Task requirements: Nothing outside the range is wanted. Repeat exactly the lines below from the one with "(R85, R135). -/" through the one with "(14, l), (20, t)]".

[Stored data entries]
-- ==== Sys2Proof/Machine/Link.lean ====
section
/-!
DEFINITION. The transmit side of the Wetur link (03 R99-R114, 04 R117-R131, R135, R142-R147): beacons, blocks and what fills
them, level records and link commands taking effect, joins, the stage bank and its spare.
-/
namespace Sys2Proof.Machine

/-! ## Activity, round robin and turns -/

/-- Bits of a downlink block (R122). -/
def State.blockLen (s : State) : Nat := if s.tb.p60 then 240 else 288

/-- Scheduled minislots of a frame, S of R135. -/
def State.schedS (s : State) : Nat := if s.tb.p60 then 1 else 2

/-- A rollover whose t has passed still waits for its commit (14 R446). -/
def State.rollOverdue (s : State) (f : Nat) : Bool :=
  match tget none s.nv.rolls f with
  | some p => decide (p.t ≤ s.tb.hcn)
  | none => false

/-- The link of a feeder is active in the half-cycle of the newest edge (03 R102, R113; 14 R441, R446; 15 R480; 19 R574). -/
def State.linkActive (s : State) (f : Nat) : Bool :=
  s.started && s.runs .c && (s.tb.st == .locked || s.tb.st == .slew) && !(bit s.tb.flags 0)
    && (!(bit s.tb.vset f) || (bit s.tb.flags 5 && !(bit s.tb.flags 6)))
    && !(bit s.wtx.muted f) && !(bit s.pow.fdrOff f) && (s.slot (f + 8)).st == 1 && !s.sealedSlot (f + 8) && !s.rollOverdue f
    && !s.pow.supplyFail && !s.pow.cmdShutdown && decide (s.dspFrames = 0)

/-- Indices joined or being joined on a feeder. -/
def State.usedIdx (s : State) (f : Nat) : List Nat :=
  (s.joinedOn f).map (fun a => a % 2048) ++ (s.feeder f).joins.map Join.idx

/-- RR as the module chooses it: the smallest multiple of 64 above the highest index (R135). -/
def State.wantRR (s : State) (f : Nat) : Nat :=
  64 * ((s.usedIdx f).foldl (fun m i => max m (i / 64 + 1)) 1)

/-- RR of frame j: a set-B feeder's frame k - 1 runs on past edge k under the RR of k - 1 (R85, R135). -/
def State.rrOf (s : State) (f j : Nat) : Nat := if j < s.tb.hcn then (s.feeder f).rrWas else (s.feeder f).rrNow

/-- The key slot of a feeder in frame j: before the t of a rollover, the retiring one (R85, R143). -/
def State.frameSlot (s : State) (f j : Nat) : Slot :=
  match tget none s.keys.retiring f with
  | some (t, w) => if j < t then w else s.slot (f + 8)
  | none => s.slot (f + 8)

/-- Turns of an index in the frames after `p` up to `q` (R135). -/
def State.turns (s : State) (f idx p q : Nat) : Nat :=
  let n := s.schedS
  let per := (s.feeder f).rrNow / n
  let c := idx / n
  if per ≤ c then 0 else (q + per - c) / per - (p + per - c) / per

/-- The node whose turn a scheduled minislot of a frame is (R135). -/
def State.owner (s : State) (f k m : Nat) : Nat := (k * s.schedS + m - 1) % s.rrOf f k

/-- The EUI joined at an address. -/
def State.euiAt (s : State) (a : Nat) : Nat := ((s.nv.regs.find? (fun r => r.addr == some a)).map Reg.eui).getD 0

/-- A NODE notification (11 R358). -/
def State.nodeNote (s : State) (a eui kind dat : Nat) : State :=
  s.notifyClass 2 0x0480 .ok [(a, 2), (eui, 8), (kind, 1), (dat, 4)]

/-! ## Items as bits -/

/-- Length of an item in bits (R123, table "Downlink items"). -/
def Item.size : Item → Nat
  | .groupLevel .. => 50 | .sceneRecall .. => 42 | .sceneAll .. => 34 | .probe .. => 49
  | .groupSet .. => 28 | .sceneSet .. => 35 | .nodeCfg .. => 35 | .leave .. => 15
  | .keyFeeder .. => 188 | .nodeKey .. => 180 | .imgBlock .. => 214 | .imgActivate .. => 40

/-- The fields after OP that an item carries in clear, least significant first. -/
def Item.fields : Item → List (Nat × Nat)
  | .groupLevel c g l t => [(4, c), (8, g), (14, l), (20, t)]
  | .sceneRecall c g n t => [(4, c), (8, g), (6, n), (20, t)]
  | .sceneAll c n t => [(4, c), (6, n), (20, t)]
  | .probe i c d t => [(11, i), (4, c), (10, d), (20, t)]
  | .groupSet i sl g v => [(11, i), (4, sl), (8, g), (1, v)]
  | .sceneSet i n l => [(11, i), (6, n), (14, l)]
  | .nodeCfg i p v => [(11, i), (4, p), (16, v)]
  | .leave i => [(11, i)]
  | .keyFeeder g t => [(4, g), (20, t)]
  | .nodeKey i k g => [(11, i), (1, k), (4, g)]
  | .imgBlock m b => [(4, m), (14, b)]
  | .imgActivate c m g t => [(4, c), (4, m), (8, g), (20, t)]

/-- OP of an item. -/
def Item.op : Item → Nat
  | .groupLevel .. => 1 | .sceneRecall .. => 2 | .sceneAll .. => 3 | .probe .. => 4
  | .groupSet .. => 5 | .sceneSet .. => 6 | .nodeCfg .. => 7 | .leave .. => 8
  | .keyFeeder .. => 9 | .nodeKey .. => 10 | .imgBlock .. => 11 | .imgActivate .. => 12

/-- The HCN from which on an item may no longer be sent: its t, or two frames before its START; 0 for none (R128). -/
def Item.lastHcn : Item → Nat
  | .groupLevel _ _ _ t => t | .sceneRecall _ _ _ t => t | .sceneAll _ _ t => t | .probe _ _ _ t => t - 1
  | .keyFeeder _ t => t | .imgActivate _ _ _ t => t
  | _ => 0

/-- An item may still be sent in frame j. -/
def Item.live (i : Item) (j : Nat) : Bool := i.lastHcn == 0 || decide (j < i.lastHcn)

/-- The component of a node image of the active set (15, table "Component types"). -/
def State.imgComp (s : State) (img : Nat) : Option Comp :=
  ((s.nv.upd.bank s.nv.upd.active).dir).find? (fun c => c.type == 16 + img)

/-- An item's bits in frame j of feeder f: keys are wrapped, image data comes from the active bank (R124, R138). The
spec names no nonce bytes 7 and 8 for wrapped keys: the model puts IDX for NODE_KEY and 0 for KEY_FEEDER (DESIGN CHOICE, log entry 2). -/
def State.itemBits (s : State) (f j : Nat) (i : Item) : List Bool :=
  let k := s.frameSlot f j
  let other := fieldBits i.fields
  let body := match i with
    | .keyFeeder g _ =>
      wrapKey (keyKd k.key) (linkNonce j 0 0 f 0 k.gen 3) other (keyKd (s.nextKey f g))
    | .nodeKey idx _ g =>
      let eui := s.euiAt (2048 * f + idx)
      wrapKey (keyKn k.key eui) (linkNonce j 0 0 f idx k.gen 4) other (keyKn (s.nextKey f g) eui)
    | .imgBlock m b =>
      let u := s.nv.upd
      (rangeFrom (24 * b) 24).flatMap (fun n => lsbBits 8 (match s.imgComp m, compOfs (u.bank u.active).dir (16 + m) with
        | some c, some o => if n < c.length then s.mem.get (bankBase u.active + o + n) else 0
        | _, _ => 0))
    | _ => []
  lsbBits 4 i.op ++ other ++ body

/-- The bits of a JOIN_KEY item: KTAG and WKEY under the install key (R125, R138). -/
def State.joinBits (s : State) (f j : Nat) (q : JoinKey) : List Bool :=
  let k := s.frameSlot f j
  let ik := ((s.nv.regs.find? (fun r => r.eui == q.eui)).map Reg.ik).getD 0
  let low := fieldBits [(32, q.eui), (11, q.idx), (1, q.ksel), (4, k.gen), (16, q.jhcn)]
  low ++ wrapKey ik (linkNonce (q.jhcn % 65536) 0 0 f q.idx 0 2) low (if q.ksel = 1 then keyKn k.key q.eui else keyKd k.key)

/-- A block's bits in transmission order (R122, R125, R138). -/
def State.blockBits (s : State) (f : Nat) (b : Block) : List Bool :=
  let len := s.blockLen
  let kd := keyKd (s.frameSlot f b.hcn).key
  let fill := fun (n : Nat) (l : List Bool) => (l ++ List.replicate n false).take n
  let bt := lsbBits 4 b.bt
  match b.join with
  | some q =>
    let rest := fill (len - 9) (bt ++ s.joinBits f b.hcn q)
    lsbBits 9 (crc32 rest) ++ rest
  | none =>
    let recs := b.levels.flatMap (fun r => fieldBits [(11, r.idx), (14, r.level)])
    let items := b.items.flatMap (s.itemBits f b.hcn)
    let nonce := linkNonce b.hcn 0 0 f 0 b.kgen 0
    if b.bt = 12 then
      let pre := fieldBits [(48, b.hcn), (11, b.rrNow), (11, b.rrNext), (4, b.kgen)]
      let clear := bt ++ pre
      let hmic := ccmTag kd nonce clear [] 32
      let body := padBytes (fill (len - 119) (lsbBits 4 b.levels.length ++ recs ++ items))
      let aad := clear ++ hmic
      ccmTag kd nonce aad body 9 ++ aad ++ (ccmText kd nonce aad body).take (len - 119)
    else
      let body := padBytes (fill (len - 13) (recs ++ items))
      ccmTag kd nonce bt body 9 ++ bt ++ (ccmText kd nonce bt body).take (len - 13)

Response to this task:
/-- RR of frame j: a set-B feeder's frame k - 1 runs on past edge k under the RR of k - 1 (R85, R135). -/
def State.rrOf (s : State) (f j : Nat) : Nat := if j < s.tb.hcn then (s.feeder f).rrWas else (s.feeder f).rrNow

/-- The key slot of a feeder in frame j: before the t of a rollover, the retiring one (R85, R143). -/
def State.frameSlot (s : State) (f j : Nat) : Slot :=
  match tget none s.keys.retiring f with
  | some (t, w) => if j < t then w else s.slot (f + 8)
  | none => s.slot (f + 8)

/-- Turns of an index in the frames after `p` up to `q` (R135). -/
def State.turns (s : State) (f idx p q : Nat) : Nat :=
  let n := s.schedS
  let per := (s.feeder f).rrNow / n
  let c := idx / n
  if per ≤ c then 0 else (q + per - c) / per - (p + per - c) / per

/-- The node whose turn a scheduled minislot of a frame is (R135). -/
def State.owner (s : State) (f k m : Nat) : Nat := (k * s.schedS + m - 1) % s.rrOf f k

/-- The EUI joined at an address. -/
def State.euiAt (s : State) (a : Nat) : Nat := ((s.nv.regs.find? (fun r => r.addr == some a)).map Reg.eui).getD 0

/-- A NODE notification (11 R358). -/
def State.nodeNote (s : State) (a eui kind dat : Nat) : State :=
  s.notifyClass 2 0x0480 .ok [(a, 2), (eui, 8), (kind, 1), (dat, 4)]

/-! ## Items as bits -/

/-- Length of an item in bits (R123, table "Downlink items"). -/
def Item.size : Item → Nat
  | .groupLevel .. => 50 | .sceneRecall .. => 42 | .sceneAll .. => 34 | .probe .. => 49
  | .groupSet .. => 28 | .sceneSet .. => 35 | .nodeCfg .. => 35 | .leave .. => 15
  | .keyFeeder .. => 188 | .nodeKey .. => 180 | .imgBlock .. => 214 | .imgActivate .. => 40

/-- The fields after OP that an item carries in clear, least significant first. -/
def Item.fields : Item → List (Nat × Nat)
  | .groupLevel c g l t => [(4, c), (8, g), (14, l), (20, t)]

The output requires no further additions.